Ja i tak jestem pełen podziwu, że coś co jest darmowe, może tak poprzewracać w świecie, myślę że ta ide nie upadnie, bo dużo ludzi włożyło w to kawał swego życia i serca i nie pozwolą rozpieprzyć to przez jakieś wydzimiśie dziwnych ludków.

 

Patrząc na linuksa, widzę podobieństwa do Woodstocku. Do póki był mały nikt się tam nie pchał, ale jak już zaczą odgrywać jakąś role w pewnym społeczeństwie, zrobił się znany, to od razu się znaleźli ludzie, którzy chcą to zepsuć, choć by dla samej zasady.

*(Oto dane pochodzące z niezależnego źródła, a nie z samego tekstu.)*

-- ==== Sys2Proof/Machine/Core.lean ====
section
/-! DEFINITION. The model as the host's interface takes it. -/

def Sys2Proof.core : Host.Core :=
  { State := Sys2Proof.Machine.State, Fault := Sys2Proof.Machine.Fault,
    Refusal := Sys2Proof.Machine.Refusal, step := Sys2Proof.Machine.step,
    reset := Sys2Proof.Machine.State.reset }
end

Jest to smutne, ale prawdziwe...

 

Trza być twardzym a nie miętkim i się łatwo nie poddawać...

 

Jak już wspomnieałem w Woodstocku jest zaangażowane pełno spoko ludzi, tak jak w linuksie i myślę że bez walki się nie poddadzą i będą dalej naprawiać te hamulce i dodawać nowe funkcje.

 

Tylko szkoda, że jak się zbuduje coś pięknego, to zawsze chce ktoś to zniszczyć, zrboić na tym kase, albo jakieś inne wały, tak to dzisiaj jest, ale do póki jeszcze trwają przy tym ludzie z głową na karku, to taka ide nie odejdzie szybko w zapomnienie!

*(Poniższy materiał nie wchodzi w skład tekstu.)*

-- ==== Sys2Proof/Certificates/Slice0/Obligations.lean ====
section
/-! DEFINITION. The statements about the device, for the provers. Operands and states are all the hypotheses name; `s.took c` is
the state once the event c is in flight no more. -/

open Sys2Proof Sys2Proof.Machine

/-! ### The machine as a whole -/

/-- A step with a command at the front of the queue is that command on the queue's rest. The queue is the model's (log 1). -/
def Obligations.StepRunsFrontCommand : Prop :=
  ∀ (c : Instr) (rest : List Instr) (s : State), s.pending = c :: rest → step s = exec c (s.setPending rest)

/-- On an empty queue the device does its own work first (the events in flight, the head request, the port, the expiries that are
due) and lets time pass last: the model's choice (log 1, log 2, log 4). It takes a SOFT RESET with no run being received and no page
completion beside it (log 46). -/
def Obligations.EmptyQueueRunsOwnWork : Prop :=
  ∀ s : State, s.pending = [] →
    (s.held = true → step s = .next s) ∧
    (s.held = false →
      (∀ e es, s.posts = e :: es → step s = exec e s) ∧
      (s.posts = [] →
        (∀ r rest, s.headRequest = some (r, rest) → step s = exec (commandOf s.lines.calEn r) s) ∧
        (s.headRequest = none →
          (s.portWork = true → s.sendingSoft = true → step s = exec (.softResetTaken false false) s) ∧
          (s.portWork = true → s.sendingSoft = false → step s = exec .transmitGrant s) ∧
          (s.portWork = false → (∀ c, s.dueExpiry = some c → step s = exec c s) ∧
            (s.dueExpiry = none → step s = .next s.tick)))))

/-- Every command completes on every state, and no command touches the queue of waiting commands: the queue is the model's
(log 1), and that an expiry without its timer and an event without its subject complete, changing nothing, is the model's choice
(log 5, log 6). -/
def Obligations.EveryCommandCompletes : Prop :=
  ∀ (c : Instr) (s : State), ∃ t, exec c s = .next t ∧ t.pending = s.pending

/-- R9: RST_N low puts every block into its reset state and drops the events in flight, and holds the blocks there (log 7): until a
release or power-on no command changes any block; only the lines follow. A frame on the port is cut off after the words sent so far,
whose number the command gives (log 11). A received run passes to TX, behind the words of a frame that was cut off. -/
def Obligations.ResetLineHoldsEveryBlock : Prop :=
  (∀ (n : Nat) (s : State) (l : Lines),
    (s.ring.port = none → l = s.lines) →
    (∀ p, s.ring.port = some p → l = { s.lines with tx := p.words.take n, txOpen := decide (n < p.words.length) }) →
    exec (.rstNLow n) s = .next { State.atReset l s.free s.pending with posts := [], held := true }) ∧
  ∀ (c : Instr) (s : State), s.held = true → (∀ x, c ≠ .powerOn x) → (∀ x, c ≠ .rstNRelease x) → (∀ n, c ≠ .rstNLow n) →
    ∃ t, exec c s = .next t ∧ t.setLines s.lines = s ∧
      (∀ ws, c = .rxFrame ws →
        t.lines = { s.lines with tx := (if s.lines.txOpen then s.lines.tx else []) ++ ws, txOpen := false }) ∧
      (∀ b, c = .doorLineChange b → t.lines = { s.lines with door := b }) ∧
      (∀ b, c = .floatLineChange b → t.lines = { s.lines with float := b }) ∧
      (∀ b, c = .setupLineChange b → t.lines = { s.lines with setup := b })

/-- One 50 ms unit of time (log 4; the phase of the seconds is the model's, log 58): the sweep timer falls by one; at every twentieth unit the hold timers, the settle timer and
the running cycle's timers fall by one second (a held cycle's step timer does not), none below 0, and the compressor's times rise by
one second up to 1023 (R81); nothing else changes, and nothing is posted. An expiry is due exactly while its running timer stands
at 0, and the compressor's while its limit is reached; the device takes one that is due, and none when none is. -/
def Obligations.TimePassesInUnits : Prop :=
  ∀ s : State,
    s.tick.ring = { s.ring with timer := s.ring.timer.map fun t => t - 1 } ∧
    (s.subTick < 19 → (s.tick.setRing s.ring).setSubTick s.subTick = s ∧ s.tick.subTick = s.subTick + 1) ∧
    (19 ≤ s.subTick →
      s.tick.subTick = 0 ∧
      s.tick.zones = s.zones.map (fun z => { z with
        boost := z.boost.map fun t => t - 1
        window := z.window.map fun t => t - 1 }) ∧
      s.tick.inter = { s.inter with
        settle := s.inter.settle.map (fun t => t - 1)
        clock := match s.inter.clock with
          | .on n => .on (min 1023 (n + 1))
          | .off n => .off (min 1023 (n + 1)) } ∧
      s.tick.cycles = { s.cycles with running := s.cycles.running.map fun c => { c with
        stepTimer := if c.held then c.stepTimer else c.stepTimer.map fun t => t - 1
        cycleTimer := c.cycleTimer.map fun t => t - 1 } } ∧
      ((((s.tick.setRing s.ring).setZones s.zones).setInter s.inter).setCycles s.cycles).setSubTick s.subTick = s) ∧
    (.sweepTimerExpiry ∈ s.due ↔ s.ring.timer = some 0) ∧
    (s.zones.length = 8 → ∀ i : Fin 8,
      (.boostTimerExpiry i ∈ s.due ↔ ∃ z, s.zones[i.val]? = some z ∧ z.boost = some 0) ∧
      (.windowTimerExpiry i ∈ s.due ↔ ∃ z, s.zones[i.val]? = some z ∧ z.window = some 0)) ∧
    (.minOnExpiry ∈ s.due ↔ s.inter.stopHeld = true ∧ s.param 74 1 ≤ s.inter.clock.onTime) ∧
    (.minOffExpiry ∈ s.due ↔
      s.inter.startPending = true ∧ s.inter.proof = true ∧ s.param 74 2 ≤ s.inter.clock.offTime) ∧
    (.stepTimerExpiry ∈ s.due ↔ ∃ c, s.cycles.running = some c ∧ c.held = false ∧ c.stepTimer = some 0) ∧
    (.cycleTimerExpiry ∈ s.due ↔ ∃ c, s.cycles.running = some c ∧ c.cycleTimer = some 0) ∧
    (∀ e, s.dueExpiry = some e → e ∈ s.due) ∧ (s.dueExpiry = none ↔ s.due = [])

Bądźmy dzielni i nie poddawajmy się, będzie dobrze, musi być dobrze !

W końcu nie wszystkie piękne rzeczy zostałały zniszczone.

 

Pozdrawiam.

Gryhild

 

EDIT

 

Poznając linuksa poznaje się jego świta i jego serce. Co dalej w rezultacie prowadzi do chęci przyłożenia do tego ręki, dodania coś od siebie. W miarę jak umiejętności rosną, to ta chęć też, przynajmniej w moim wypadku, jak i pewnie w wielu innych.

Odnośnik do komentarza
Udostępnij na innych stronach

  • 1 month later...

zawsze tak jest ze jak cos nabiera rozglosu to trafiaja sie oszolomy.

 

niestety windows wychowalo nam generacje durnych uzytkownikow ktorzy umieja tylko bezmyslnie klikac, bo system uwaza ze wie lepiej czego chca. potem taki egzemplarz siada na linuksie i robi fochy ze cos zle dziala, kiedy problem siedzi w jego glowie. jak wiadomo dla nich jedynym sposobem na rozwiazanie wszelkich problemow jest reinstalacja windows polaczona z formatowaniem dysku :shock: a system sluzy przede wszystkim do grania.

 

OT

A co do ducha, to wydaje mi się że wcale nie upadł, ciągle jest to darmowe i dalej siedzi przy tym wiele zapaleńców, którzy robią to za darmoche !
dla mnie najlepszym modelem rozwoju oprogramowania jest pisanie open source, chociaz nie wiem do konca na jakiej licencji - kazda ma jakies niedorobki. a ludzie daja pieniadze jezeli uwazaja ze warto.

 

jak napiszesz naprawde dobry program opensource to niektorzy ludzie beda przesylac ci pieniadze z wlasnej nieprzymuszonej woli

 

pewnie ze duch spolecznosci zyje - widac to w ilosci projektow opensource ktore istnieja - zawsze znajdzie sie ktos kto z checi chociaz podniesienia wlasnych umiejetnosci przylaczy sie do jakiegos projektu opensource, albo zapoczatkuje wlasny.

 

ludzie rozwijaja linuksa przede wszystkim dlatego ze ich to interesuje. kazdy czlowiek zajmuje sie tym co go interesuje. jedni pisza biblioteke SSH, inni sterowniki do swojego sprzetu, jeszcze inni dodaja swoje wymarzone funkcje do programu X.

 

a to ze z tego powstal spojny i dzialajacy system to dla mnie czysta magia. :D

Odnośnik do komentarza
Udostępnij na innych stronach

Muszę przyznać, że właśnie zwątpiłem... w Linuksa, komputer, ogólnie w rzeczywistość. Wszystko jakieś szare, niby to samo a inne, już nie cieszy. Szczególnie denerwuje mnie (_linuks_ → Linux) ORT, w moim mniemaniu jego idee upadają. Popadłem w stagnację, rutyna mnie zabija, nie mam na nic czasu, nawet na przemyślenia, skasowano mi konto na jabberpl.org, forum zeszło na psy (albo userzy) i jeszcze wiele innych czynników negatywnie wpływa na moją dotychczasową postawę. Jestem agnostykiem, to okropne. W październiku zaczynam studia informatyczne, nie widzę w tym sensu... Trzeba było pójść na psychologię...

 

Mam skromną nadzieję, że to minie; to chyba nie jest nadzieja, tylko złudne, ciche pragnienie (jak u naiwnego małego dziecka).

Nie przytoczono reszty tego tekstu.